[[ RECORDS PROVIDED open ]]

-- ==== Sys2Proof/Machine/Interrupts.lean ====
section
/-! DEFINITION. Interrupt requests: which sources are pending, which one is acceptable (R305 to R315, R325). -/

namespace Sys2Proof.Machine

/-- The request bit of a source, as the platform holds it (R306, R310: not a CPU access). -/
def State.requested (s : State) (k : IrqSource) : Bool := (s.cell k.reqAddr).getLsbD k.reqBit.val

/-- The enable bit of a source (R308, R310). -/
def State.enabled (s : State) (k : IrqSource) : Bool := (s.cell k.enAddr).getLsbD k.enBit.val

/-- The sources with request and enable bit both 1 (R310). -/
def State.requesting (s : State) : List IrqSource :=
  s.product.irqSources.filter fun k => s.requested k && s.enabled k

/-- The pending set at an instruction boundary: R310, with the stale requests of R351. -/
def State.pending (s : State) : List IrqSource :=
  s.product.irqSources.filter fun k => (s.requested k && s.enabled k) || decide (k ∈ s.stale)

/-- The member of the highest priority (R315, D22). -/
def highestOf : List IrqSource → Option IrqSource
  | [] => none
  | k :: ks =>
    match highestOf ks with
    | none => some k
    | some h => if k.priority < h.priority then some h else some k

/-- The source accepted at this boundary: none while I is 1 (R310); in Stop an external source only (R325, log 16). -/
def State.acceptable (s : State) : Option IrqSource :=
  if s.flag .i then none
  else
    match s.runState with
    | .running => highestOf s.pending
    | .wait => highestOf s.pending
    | .stop => highestOf (s.pending.filter fun k => k.external)

/-- The request bit of a source cleared in the platform's state, on acceptance (R307, R312). -/
def State.clearRequest (s : State) (k : IrqSource) : State :=
  s.setCell k.reqAddr (clearBit (s.cell k.reqAddr) k.reqBit.val)

/-- The request bit of a source set by its hardware (R306). -/
def State.raiseRequest (s : State) (k : IrqSource) : State :=
  s.setCell k.reqAddr (setBit (s.cell k.reqAddr) k.reqBit.val)

end Sys2Proof.Machine
end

[[ RECORDS PROVIDED closed ]]

**TASK TO COMPLETE**
Set all the entries above down again exactly.

**COMPLETED TASK**
-- ==== Sys2Proof/Machine/Interrupts.lean ====
section
/-! DEFINITION. Interrupt requests: which sources are pending, which one is acceptable (R305 to R315, R325). -/

namespace Sys2Proof.Machine

/-- The request bit of a source, as the platform holds it (R306, R310: not a CPU access). -/
def State.requested (s : State) (k : IrqSource) : Bool := (s.cell k.reqAddr).getLsbD k.reqBit.val

/-- The enable bit of a source (R308, R310). -/
def State.enabled (s : State) (k : IrqSource) : Bool := (s.cell k.enAddr).getLsbD k.enBit.val

/-- The sources with request and enable bit both 1 (R310). -/
def State.requesting (s : State) : List IrqSource :=
  s.product.irqSources.filter fun k => s.requested k && s.enabled k

/-- The pending set at an instruction boundary: R310, with the stale requests of R351. -/
def State.pending (s : State) : List IrqSource :=
  s.product.irqSources.filter fun k => (s.requested k && s.enabled k) || decide (k ∈ s.stale)

/-- The member of the highest priority (R315, D22). -/
def highestOf : List IrqSource → Option IrqSource
  | [] => none
  | k :: ks =>
    match highestOf ks with
    | none => some k
    | some h => if k.priority < h.priority then some h else some k

/-- The source accepted at this boundary: none while I is 1 (R310); in Stop an external source only (R325, log 16). -/
def State.acceptable (s : State) : Option IrqSource :=
  if s.flag .i then none
  else
    match s.runState with
    | .running => highestOf s.pending
    | .wait => highestOf s.pending
    | .stop => highestOf (s.pending.filter fun k => k.external)

/-- The request bit of a source cleared in the platform's state, on acceptance (R307, R312). -/
def State.clearRequest (s : State) (k : IrqSource) : State :=
  s.setCell k.reqAddr (clearBit (s.cell k.reqAddr) k.reqBit.val)

/-- The request bit of a source set by its hardware (R306). -/
def State.raiseRequest (s : State) (k : IrqSource) : State :=
  s.setCell k.reqAddr (setBit (s.cell k.reqAddr) k.reqBit.val)

end Sys2Proof.Machine
end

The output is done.